#### Data for this task

/-! ### Store jobs -/

@[simp] theorem State.endJob_address (s : State) (t : Half) (c : Byte) (e : Ending) : (s.endJob t c e).address = s.address := rfl
@[simp] theorem State.endJob_badPackets (s : State) (t : Half) (c : Byte) (e : Ending) : (s.endJob t c e).badPackets = s.badPackets := rfl
@[simp] theorem State.endJob_tracker (s : State) (t : Half) (c : Byte) (e : Ending) : (s.endJob t c e).tracker = s.tracker := rfl
@[simp] theorem State.endJob_panes (s : State) (t : Half) (c : Byte) (e : Ending) : (s.endJob t c e).panes = s.panes := rfl
@[simp] theorem State.endJob_palette (s : State) (t : Half) (c : Byte) (e : Ending) : (s.endJob t c e).palette = s.palette := rfl
@[simp] theorem State.endJob_fade (s : State) (t : Half) (c : Byte) (e : Ending) : (s.endJob t c e).fade = s.fade := rfl
@[simp] theorem State.endJob_commitPending (s : State) (t : Half) (c : Byte) (e : Ending) : (s.endJob t c e).commitPending = s.commitPending := rfl
@[simp] theorem State.endJob_compositor (s : State) (t : Half) (c : Byte) (e : Ending) : (s.endJob t c e).compositor = s.compositor := rfl
@[simp] theorem State.endJob_store (s : State) (t : Half) (c : Byte) (e : Ending) : (s.endJob t c e).store = s.store := rfl
@[simp] theorem State.endJob_writer (s : State) (t : Half) (c : Byte) (e : Ending) : (s.endJob t c e).writer = s.writer := rfl
@[simp] theorem State.endJob_markers (s : State) (t : Half) (c : Byte) (e : Ending) : (s.endJob t c e).markers = s.markers := rfl
@[simp] theorem State.endJob_down (s : State) (t : Half) (c : Byte) (e : Ending) : (s.endJob t c e).down = s.down := rfl
@[simp] theorem State.endJob_orderings (s : State) (t : Half) (c : Byte) (e : Ending) : (s.endJob t c e).orderings = s.orderings := rfl
@[simp] theorem State.endJob_pending (s : State) (t : Half) (c : Byte) (e : Ending) : (s.endJob t c e).pending = s.pending := rfl

/-- All that starting jobs does: the writer's jobs, window, cursor and running job, and the replies of the jobs
that end at once (R86, R88, R90). The allowance stays. -/
theorem State.startJobs_eq (jobs : List Job) (s : State) :
    ∃ w u c, State.startJobs jobs s = ((s.withWriter w).withUp u).withCommands { s.commands with cache := c }
      ∧ w.allowance = s.writer.allowance := by
  induction jobs generalizing s with
  | nil => exact ⟨{ s.writer with jobs := [], running := none }, s.up, s.commands.cache, rfl, rfl⟩
  | cons j rest ih =>
    have hall : ∀ (w : StoreWriter) (k : Work), (w.startJob k).1.allowance = w.allowance := by
      intro w k
      cases k <;> simp only [StoreWriter.startJob] <;> repeat (first | rfl | split)
    unfold State.startJobs
    split
    · rename_i w e he
      obtain ⟨w', u, c, h, ha⟩ := ih ((s.withWriter w).endJob j.tag (workCode j.work) e)
      refine ⟨w', u, c, ?_, ?_⟩
      · rw [h]
        simp only [State.endJob, State.replyReserved]
        rw [CommandUnit.remember_eq]
        rfl
      · rw [ha, State.endJob_writer, State.withWriter_writer]
        have := hall { s.writer with jobs := rest, running := none } j.work
        rw [he] at this
        exact this
    · rename_i w p he
      refine ⟨{ w with running := some ⟨j.tag, p⟩ }, s.up, s.commands.cache, rfl, ?_⟩
      have := hall { s.writer with jobs := rest, running := none } j.work
      rw [he] at this
      exact this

########

Assignment => When the line containing "j rest ih =>" is found in the records above, restate it and every later line word for word through the last one, and nothing more.

Finished exercise =>
  | cons j rest ih =>
    have hall : ∀ (w : StoreWriter) (k : Work), (w.startJob k).1.allowance = w.allowance := by
      intro w k
      cases k <;> simp only [StoreWriter.startJob] <;> repeat (first | rfl | split)
    unfold State.startJobs
    split
    · rename_i w e he
      obtain ⟨w', u, c, h, ha⟩ := ih ((s.withWriter w).endJob j.tag (workCode j.work) e)
      refine ⟨w', u, c, ?_, ?_⟩
      · rw [h]
        simp only [State.endJob, State.replyReserved]
        rw [CommandUnit.remember_eq]
        rfl
      · rw [ha, State.endJob_writer, State.withWriter_writer]
        have := hall { s.writer with jobs := rest, running := none } j.work
        rw [he] at this
        exact this
    · rename_i w p he
      refine ⟨{ w with running := some ⟨j.tag, p⟩ }, s.up, s.commands.cache, rfl, ?_⟩
      have := hall { s.writer with jobs := rest, running := none } j.work
      rw [he] at this
      exact this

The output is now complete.